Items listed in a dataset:
####################

/-- MARGIN_DWELL_END. The borrowed comparator of rail `r` did or did not trip in the dwell. After eight dwells the code is the
deepest droop seen, in 0.5 mV, and the margin is stored (R98). -/
def execMarginDwellEnd (d : Die) (r : Fin 16) (tripped : Bool) (s : State) : Result :=
  let p := Part.staris d
  let c := s.cap d
  match Tbl.find c.vSearch r.val with
  | none => .next s
  | some m =>
    if s.marginOn d 0 then
      let m := m.step tripped
      if m.tries < 8 then .next (s.setCap d { c with vSearch := Tbl.insert c.vSearch r.val m })
      else
        let nominal : Int := s.elem p O.RAIL_NOMINAL_3050 2 r.val
        let vmin : Int := s.elem p O.VMIN_3050 2 r.val
        let s := s.setElem p O.V_MARGIN_3050 2 r.val (ofSigned 16 (nominal - 2 * (m.code : Int) - vmin))
        let rest := Tbl.erase c.vSearch r.val
        let s := s.setCap d { s.cap d with vSearch := rest }
        .next (if rest.isEmpty then s.bump p O.MARGIN_RUNS_3050 32 else s)
    else .next (s.setCap d { c with vSearch := [] })

/-- MARGIN_TIMING_PROBE_DONE. A probe of 64 launches on path `n` is complete; after eight, the largest passing code is stored
and the next path is swept (R98). -/
def execMarginTimingProbeDone (d : Die) (n : Fin 256) (passed : Bool) (s : State) : Result :=
  let p := Part.staris d
  let c := s.cap d
  if c.sweeping = some n.val then
    if s.marginOn d 1 then
      let m := c.tSearch.step passed
      if m.tries < 8 then .next (s.setCap d { c with tSearch := m })
      else
        let s := s.setOb p O.CANARY_MARGIN_3032 n.val m.code
        if n.val = 255 then
          .next ((s.setCap d { c with sweeping := none, tSearch := {} }).bump p O.MARGIN_RUNS_3050 32)
        else .next (s.setCap d { c with sweeping := some (n.val + 1), tSearch := { code := 128, tries := 0 } })
    else .next (s.setCap d { c with sweeping := none, tSearch := {} })
  else .next s

/-! ### Streams (R100 to R105) -/

/-- Stream `n` of die `d`. -/
def State.sstream (s : State) (d : Die) (n : Nat) : SStream := Tbl.get (fun _ => {}) (s.cap d).streams n

/-- Stream `n` of die `d` replaced. -/
def State.setSstream (s : State) (d : Die) (n : Nat) (x : SStream) : State :=
  s.setCap d { s.cap d with streams := Tbl.set (fun _ => {}) (s.cap d).streams n x }

/-- A PERIOD from 1 to 99 makes a stream fast (R102). -/
def fastPeriod (p : Nat) : Bool := decide (0 < p) && decide (p < 100)

/-- The die's counter in nanoseconds, not wrapped. -/
def State.nsLong (s : State) (d : Die) : Int := (s.die d).time.wraps * 2 ^ 32 + s.ns (.staris d)

/-- The first instant start + PHASE + k × PERIOD, for a whole k, at or after `now`, as counter nanoseconds (R103). -/
def nextSample (start now : Int) (phase period : Nat) : Nat :=
  let first := start + phase
  let step : Int := (period * 10000 : Nat)
  let k := if now ≤ first then 0 else (now - first + step - 1) / step
  ofSigned 32 (first + k * step)

/-- A stream is given its next instant (R103). -/
def State.schedule (s : State) (d : Die) (n : Nat) : State :=
  match (s.cap d).started with
  | none => s
  | some t =>
    let x := s.sstream d n
    s.setSstream d n { x with next := if x.period = 0 then 0 else nextSample t (s.nsLong d) x.phase x.period }

/-- R101: the first record after an enable or a source write counts from here. The trips of KIND 6 go on from the previous record
through an enable (log entry 148). -/
def State.rebase (s : State) (d : Die) (n : Nat) : State :=
  let x := s.sstream d n
  s.setSstream d n { x with prev := (s.ctr d x.index).count, sum := 0, num := 0 }

/-- The source of stream `x` is a counter of an event input that is stuck now (R80, R100). -/
def State.sourceStuck (s : State) (d : Die) (x : SStream) : Bool :=
  let src := cfgSource (s.ctr d x.index).cfg
  decide (x.kind < 2) && decide (src < 4096) && s.obit (.staris d) O.EVT_STUCK_NOW_3000 src

/-- R101: the source of a stream is a global counter (R86). -/
def State.globalSource (s : State) (d : Die) (source : Nat) : Bool :=
  decide (bits source 31 28 < 2) && (s.ctr d (bits source 15 0)).global

/-- STREAM_START_ARM. Arms or disarms the start of periodic sampling (R103). -/
def execStreamStartArm (d : Die) (w : Writer) (value : Bool) (s : State) : Result :=
  .next (s.writeBy w false .host fun s => (s.wr (.staris d) O.STREAM_START_ARM_3060 (ofBool value)).answer stOk)

/-- STREAM_START_REACHED. The counter reaches or passes the armed start: periodic sampling begins (R69, R103, R599). -/
def execStreamStartReached (d : Die) (s : State) : Result :=
  let p := Part.staris d
  let target := s.rd p O.STREAM_START_3060
  if s.rd p O.STREAM_START_ARM_3060 = 1 ∧ s.tstate p ≠ 5 ∧ reached (s.ns p) target then
    let start := s.nsLong d - (subMod 32 (s.ns p) target : Nat)
    let s := s.wr p O.STREAM_START_ARM_3060 0
    let c := s.cap d
    .next (s.setCap d { c with
      started := some start
      streams := c.streams.map fun e =>
        (e.1, { e.2 with next := if e.2.period = 0 then 0 else nextSample start start e.2.phase e.2.period }) })
  else .next s

/-- The VALUE of a record of stream `x` (R101), the stream after it, and a free value where the spec states no result: a mean
of no samples. -/
def State.sampleValue (s : State) (d : Die) (x : SStream) : Nat × SStream × State :=
  let p := Part.staris d
  let sx := fun v => ofSigned 64 (toSigned 16 v)
  match x.kind with
  | 0 => ((s.ctr d x.index).count, x, s)
  | 1 =>
    let c := (s.ctr d x.index).count
    (subMod 48 c x.prev, { x with prev := c }, s)
  | 2 => (sx (s.elem p O.THERMAL_3030 2 x.index), x, s)
  | 3 => (sx (s.elem p O.OPTICAL_3030 2 x.index), x, s)
  | 6 => (x.trips, { x with trips := 0 }, s)
  | 7 =>
    if x.index < 0x10 then (sx (s.elem p O.V_MARGIN_3050 2 x.index), x, s)
    else if x.index < 0x200 then (s.ob p O.CANARY_MARGIN_3032 (x.index - 0x100), x, s)
    else (sx (s.elem p O.O_MARGIN_3050 2 (x.index - 0x200)), x, s)
  | 8 => (x.emitted, x, s)
  | _ =>
    if x.num = 0 then
      let (v, s) := s.takeNat
      (v % 2 ^ 16, { x with sum := 0, num := 0 }, s)
    else (meanOf x.sum x.num, { x with sum := 0, num := 0 }, s)

/-- A record in the layout of R100. -/
def sampleRecord (value ns stream seq : Nat) (trig ovr locked wrap : Bool) (kind : Nat) : Nat :=
  fld 64 64 value + fld 32 32 ns + fld 16 16 stream + fld 8 8 seq + fld 7 1 (ofBool trig) + fld 6 1 (ofBool ovr)
    + fld 5 1 (ofBool locked) + fld 4 1 (ofBool wrap) + kind % 16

####################

Your objective:
Find the string "step" in the entries above. Copy each line where it occurs.

Output of the exercise:
      let m := m.step tripped
      let m := c.tSearch.step passed
  let step : Int := (period * 10000 : Nat)
  let k := if now ≤ first then 0 else (now - first + step - 1) / step
  ofSigned 32 (first + k * step)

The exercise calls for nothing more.